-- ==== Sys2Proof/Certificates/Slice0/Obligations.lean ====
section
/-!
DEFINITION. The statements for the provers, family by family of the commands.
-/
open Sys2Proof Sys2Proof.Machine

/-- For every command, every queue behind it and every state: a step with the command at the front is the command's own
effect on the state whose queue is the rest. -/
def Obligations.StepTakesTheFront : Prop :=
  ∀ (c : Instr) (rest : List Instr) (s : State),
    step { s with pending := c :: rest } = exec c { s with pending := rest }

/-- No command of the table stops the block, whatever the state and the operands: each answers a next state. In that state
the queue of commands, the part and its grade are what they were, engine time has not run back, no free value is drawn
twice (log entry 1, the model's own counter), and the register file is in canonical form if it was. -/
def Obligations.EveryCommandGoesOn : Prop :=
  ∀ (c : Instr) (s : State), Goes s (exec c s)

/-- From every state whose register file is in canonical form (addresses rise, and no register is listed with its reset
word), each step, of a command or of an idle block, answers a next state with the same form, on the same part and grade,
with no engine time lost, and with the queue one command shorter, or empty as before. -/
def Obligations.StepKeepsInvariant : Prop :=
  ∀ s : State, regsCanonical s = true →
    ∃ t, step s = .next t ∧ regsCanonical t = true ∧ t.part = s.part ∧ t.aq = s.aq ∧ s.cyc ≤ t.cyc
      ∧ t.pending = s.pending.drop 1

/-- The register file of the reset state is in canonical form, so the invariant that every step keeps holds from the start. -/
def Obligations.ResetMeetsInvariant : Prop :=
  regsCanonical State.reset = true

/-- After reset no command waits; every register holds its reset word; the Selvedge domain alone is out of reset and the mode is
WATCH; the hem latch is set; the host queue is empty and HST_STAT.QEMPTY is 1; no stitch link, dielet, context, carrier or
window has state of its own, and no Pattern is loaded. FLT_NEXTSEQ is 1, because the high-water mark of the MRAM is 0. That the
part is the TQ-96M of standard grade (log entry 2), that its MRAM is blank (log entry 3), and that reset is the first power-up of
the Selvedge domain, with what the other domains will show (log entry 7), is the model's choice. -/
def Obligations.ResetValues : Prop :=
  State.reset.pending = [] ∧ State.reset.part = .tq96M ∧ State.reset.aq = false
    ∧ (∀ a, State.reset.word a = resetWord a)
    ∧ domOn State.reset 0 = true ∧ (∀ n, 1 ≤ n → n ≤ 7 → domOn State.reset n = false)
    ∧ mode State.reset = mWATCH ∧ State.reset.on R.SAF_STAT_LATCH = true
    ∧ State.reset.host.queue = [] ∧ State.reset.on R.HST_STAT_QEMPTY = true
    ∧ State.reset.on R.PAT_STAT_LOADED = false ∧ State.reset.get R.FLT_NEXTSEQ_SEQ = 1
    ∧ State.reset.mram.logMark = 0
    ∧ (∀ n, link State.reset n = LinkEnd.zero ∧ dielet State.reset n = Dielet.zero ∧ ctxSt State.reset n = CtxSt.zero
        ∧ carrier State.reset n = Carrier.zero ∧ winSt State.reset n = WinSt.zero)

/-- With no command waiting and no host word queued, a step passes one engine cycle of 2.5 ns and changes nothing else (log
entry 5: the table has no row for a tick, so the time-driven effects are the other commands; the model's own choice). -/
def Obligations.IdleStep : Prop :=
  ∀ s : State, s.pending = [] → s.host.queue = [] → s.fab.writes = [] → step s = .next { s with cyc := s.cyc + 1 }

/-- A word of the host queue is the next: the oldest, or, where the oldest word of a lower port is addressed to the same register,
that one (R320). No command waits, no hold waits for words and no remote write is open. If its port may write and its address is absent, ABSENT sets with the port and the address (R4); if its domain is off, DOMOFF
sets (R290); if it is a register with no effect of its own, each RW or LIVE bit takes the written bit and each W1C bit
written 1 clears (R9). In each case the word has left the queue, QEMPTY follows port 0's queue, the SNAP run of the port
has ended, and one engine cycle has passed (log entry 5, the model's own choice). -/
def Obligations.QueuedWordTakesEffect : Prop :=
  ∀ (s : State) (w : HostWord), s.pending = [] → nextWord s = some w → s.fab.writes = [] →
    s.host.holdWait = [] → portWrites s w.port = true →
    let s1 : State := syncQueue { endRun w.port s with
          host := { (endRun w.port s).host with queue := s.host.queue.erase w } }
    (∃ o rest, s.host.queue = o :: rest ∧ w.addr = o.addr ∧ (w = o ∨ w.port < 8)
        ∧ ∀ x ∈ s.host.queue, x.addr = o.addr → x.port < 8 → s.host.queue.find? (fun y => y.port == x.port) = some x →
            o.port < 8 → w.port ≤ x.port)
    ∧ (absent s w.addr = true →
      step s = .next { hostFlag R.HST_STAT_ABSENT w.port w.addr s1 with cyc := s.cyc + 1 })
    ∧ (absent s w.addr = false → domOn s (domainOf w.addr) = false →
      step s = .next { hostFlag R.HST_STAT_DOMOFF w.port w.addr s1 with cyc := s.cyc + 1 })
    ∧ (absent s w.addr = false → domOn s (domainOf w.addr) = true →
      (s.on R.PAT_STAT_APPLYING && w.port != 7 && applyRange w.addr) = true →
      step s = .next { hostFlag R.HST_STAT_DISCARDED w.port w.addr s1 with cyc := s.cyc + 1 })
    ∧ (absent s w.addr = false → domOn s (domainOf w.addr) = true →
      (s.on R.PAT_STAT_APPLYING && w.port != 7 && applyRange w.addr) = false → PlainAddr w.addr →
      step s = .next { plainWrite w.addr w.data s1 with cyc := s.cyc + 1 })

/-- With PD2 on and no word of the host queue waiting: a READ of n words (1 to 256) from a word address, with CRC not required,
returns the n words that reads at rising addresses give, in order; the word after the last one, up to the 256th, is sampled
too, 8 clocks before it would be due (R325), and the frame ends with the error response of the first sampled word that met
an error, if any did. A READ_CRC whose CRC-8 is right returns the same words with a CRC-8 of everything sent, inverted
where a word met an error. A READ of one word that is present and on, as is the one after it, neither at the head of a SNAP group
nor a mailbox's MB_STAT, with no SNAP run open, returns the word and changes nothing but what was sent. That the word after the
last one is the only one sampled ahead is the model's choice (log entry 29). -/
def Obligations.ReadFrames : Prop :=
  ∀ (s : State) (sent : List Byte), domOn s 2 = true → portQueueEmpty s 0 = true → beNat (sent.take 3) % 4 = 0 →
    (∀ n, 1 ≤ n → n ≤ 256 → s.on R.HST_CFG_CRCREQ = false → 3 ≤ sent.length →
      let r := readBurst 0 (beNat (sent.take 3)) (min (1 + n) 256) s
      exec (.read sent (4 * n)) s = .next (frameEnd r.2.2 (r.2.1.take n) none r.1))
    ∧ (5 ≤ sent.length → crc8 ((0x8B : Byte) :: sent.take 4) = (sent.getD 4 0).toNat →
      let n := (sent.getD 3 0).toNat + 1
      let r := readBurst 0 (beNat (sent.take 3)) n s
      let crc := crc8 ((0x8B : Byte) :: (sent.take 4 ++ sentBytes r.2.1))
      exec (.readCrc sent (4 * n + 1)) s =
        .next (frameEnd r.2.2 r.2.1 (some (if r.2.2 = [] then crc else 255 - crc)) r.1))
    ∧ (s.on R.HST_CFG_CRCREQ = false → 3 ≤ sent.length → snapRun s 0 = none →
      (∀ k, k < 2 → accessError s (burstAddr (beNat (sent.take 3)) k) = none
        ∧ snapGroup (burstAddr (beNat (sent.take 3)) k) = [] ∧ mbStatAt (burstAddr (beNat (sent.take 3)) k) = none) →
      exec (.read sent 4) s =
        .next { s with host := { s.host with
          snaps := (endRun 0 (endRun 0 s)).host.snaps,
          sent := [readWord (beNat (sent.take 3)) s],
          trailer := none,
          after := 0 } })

» What the task asks:
Your answer should consist of every record, restated exactly.

» Solution below:
-- ==== Sys2Proof/Certificates/Slice0/Obligations.lean ====
section
/-!
DEFINITION. The statements for the provers, family by family of the commands.
-/
open Sys2Proof Sys2Proof.Machine

/-- For every command, every queue behind it and every state: a step with the command at the front is the command's own
effect on the state whose queue is the rest. -/
def Obligations.StepTakesTheFront : Prop :=
  ∀ (c : Instr) (rest : List Instr) (s : State),
    step { s with pending := c :: rest } = exec c { s with pending := rest }

/-- No command of the table stops the block, whatever the state and the operands: each answers a next state. In that state
the queue of commands, the part and its grade are what they were, engine time has not run back, no free value is drawn
twice (log entry 1, the model's own counter), and the register file is in canonical form if it was. -/
def Obligations.EveryCommandGoesOn : Prop :=
  ∀ (c : Instr) (s : State), Goes s (exec c s)

/-- From every state whose register file is in canonical form (addresses rise, and no register is listed with its reset
word), each step, of a command or of an idle block, answers a next state with the same form, on the same part and grade,
with no engine time lost, and with the queue one command shorter, or empty as before. -/
def Obligations.StepKeepsInvariant : Prop :=
  ∀ s : State, regsCanonical s = true →
    ∃ t, step s = .next t ∧ regsCanonical t = true ∧ t.part = s.part ∧ t.aq = s.aq ∧ s.cyc ≤ t.cyc
      ∧ t.pending = s.pending.drop 1

/-- The register file of the reset state is in canonical form, so the invariant that every step keeps holds from the start. -/
def Obligations.ResetMeetsInvariant : Prop :=
  regsCanonical State.reset = true

/-- After reset no command waits; every register holds its reset word; the Selvedge domain alone is out of reset and the mode is
WATCH; the hem latch is set; the host queue is empty and HST_STAT.QEMPTY is 1; no stitch link, dielet, context, carrier or
window has state of its own, and no Pattern is loaded. FLT_NEXTSEQ is 1, because the high-water mark of the MRAM is 0. That the
part is the TQ-96M of standard grade (log entry 2), that its MRAM is blank (log entry 3), and that reset is the first power-up of
the Selvedge domain, with what the other domains will show (log entry 7), is the model's choice. -/
def Obligations.ResetValues : Prop :=
  State.reset.pending = [] ∧ State.reset.part = .tq96M ∧ State.reset.aq = false
    ∧ (∀ a, State.reset.word a = resetWord a)
    ∧ domOn State.reset 0 = true ∧ (∀ n, 1 ≤ n → n ≤ 7 → domOn State.reset n = false)
    ∧ mode State.reset = mWATCH ∧ State.reset.on R.SAF_STAT_LATCH = true
    ∧ State.reset.host.queue = [] ∧ State.reset.on R.HST_STAT_QEMPTY = true
    ∧ State.reset.on R.PAT_STAT_LOADED = false ∧ State.reset.get R.FLT_NEXTSEQ_SEQ = 1
    ∧ State.reset.mram.logMark = 0
    ∧ (∀ n, link State.reset n = LinkEnd.zero ∧ dielet State.reset n = Dielet.zero ∧ ctxSt State.reset n = CtxSt.zero
        ∧ carrier State.reset n = Carrier.zero ∧ winSt State.reset n = WinSt.zero)

/-- With no command waiting and no host word queued, a step passes one engine cycle of 2.5 ns and changes nothing else (log
entry 5: the table has no row for a tick, so the time-driven effects are the other commands; the model's own choice). -/
def Obligations.IdleStep : Prop :=
  ∀ s : State, s.pending = [] → s.host.queue = [] → s.fab.writes = [] → step s = .next { s with cyc := s.cyc + 1 }

/-- A word of the host queue is the next: the oldest, or, where the oldest word of a lower port is addressed to the same register,
that one (R320). No command waits, no hold waits for words and no remote write is open. If its port may write and its address is absent, ABSENT sets with the port and the address (R4); if its domain is off, DOMOFF
sets (R290); if it is a register with no effect of its own, each RW or LIVE bit takes the written bit and each W1C bit
written 1 clears (R9). In each case the word has left the queue, QEMPTY follows port 0's queue, the SNAP run of the port
has ended, and one engine cycle has passed (log entry 5, the model's own choice). -/
def Obligations.QueuedWordTakesEffect : Prop :=
  ∀ (s : State) (w : HostWord), s.pending = [] → nextWord s = some w → s.fab.writes = [] →
    s.host.holdWait = [] → portWrites s w.port = true →
    let s1 : State := syncQueue { endRun w.port s with
          host := { (endRun w.port s).host with queue := s.host.queue.erase w } }
    (∃ o rest, s.host.queue = o :: rest ∧ w.addr = o.addr ∧ (w = o ∨ w.port < 8)
        ∧ ∀ x ∈ s.host.queue, x.addr = o.addr → x.port < 8 → s.host.queue.find? (fun y => y.port == x.port) = some x →
            o.port < 8 → w.port ≤ x.port)
    ∧ (absent s w.addr = true →
      step s = .next { hostFlag R.HST_STAT_ABSENT w.port w.addr s1 with cyc := s.cyc + 1 })
    ∧ (absent s w.addr = false → domOn s (domainOf w.addr) = false →
      step s = .next { hostFlag R.HST_STAT_DOMOFF w.port w.addr s1 with cyc := s.cyc + 1 })
    ∧ (absent s w.addr = false → domOn s (domainOf w.addr) = true →
      (s.on R.PAT_STAT_APPLYING && w.port != 7 && applyRange w.addr) = true →
      step s = .next { hostFlag R.HST_STAT_DISCARDED w.port w.addr s1 with cyc := s.cyc + 1 })
    ∧ (absent s w.addr = false → domOn s (domainOf w.addr) = true →
      (s.on R.PAT_STAT_APPLYING && w.port != 7 && applyRange w.addr) = false → PlainAddr w.addr →
      step s = .next { plainWrite w.addr w.data s1 with cyc := s.cyc + 1 })

/-- With PD2 on and no word of the host queue waiting: a READ of n words (1 to 256) from a word address, with CRC not required,
returns the n words that reads at rising addresses give, in order; the word after the last one, up to the 256th, is sampled
too, 8 clocks before it would be due (R325), and the frame ends with the error response of the first sampled word that met
an error, if any did. A READ_CRC whose CRC-8 is right returns the same words with a CRC-8 of everything sent, inverted
where a word met an error. A READ of one word that is present and on, as is the one after it, neither at the head of a SNAP group
nor a mailbox's MB_STAT, with no SNAP run open, returns the word and changes nothing but what was sent. That the word after the
last one is the only one sampled ahead is the model's choice (log entry 29). -/
def Obligations.ReadFrames : Prop :=
  ∀ (s : State) (sent : List Byte), domOn s 2 = true → portQueueEmpty s 0 = true → beNat (sent.take 3) % 4 = 0 →
    (∀ n, 1 ≤ n → n ≤ 256 → s.on R.HST_CFG_CRCREQ = false → 3 ≤ sent.length →
      let r := readBurst 0 (beNat (sent.take 3)) (min (1 + n) 256) s
      exec (.read sent (4 * n)) s = .next (frameEnd r.2.2 (r.2.1.take n) none r.1))
    ∧ (5 ≤ sent.length → crc8 ((0x8B : Byte) :: sent.take 4) = (sent.getD 4 0).toNat →
      let n := (sent.getD 3 0).toNat + 1
      let r := readBurst 0 (beNat (sent.take 3)) n s
      let crc := crc8 ((0x8B : Byte) :: (sent.take 4 ++ sentBytes r.2.1))
      exec (.readCrc sent (4 * n + 1)) s =
        .next (frameEnd r.2.2 r.2.1 (some (if r.2.2 = [] then crc else 255 - crc)) r.1))
    ∧ (s.on R.HST_CFG_CRCREQ = false → 3 ≤ sent.length → snapRun s 0 = none →
      (∀ k, k < 2 → accessError s (burstAddr (beNat (sent.take 3)) k) = none
        ∧ snapGroup (burstAddr (beNat (sent.take 3)) k) = [] ∧ mbStatAt (burstAddr (beNat (sent.take 3)) k) = none) →
      exec (.read sent 4) s =
        .next { s with host := { s.host with
          snaps := (endRun 0 (endRun 0 s)).host.snaps,
          sent := [readWord (beNat (sent.take 3)) s],
          trailer := none,
          after := 0 } })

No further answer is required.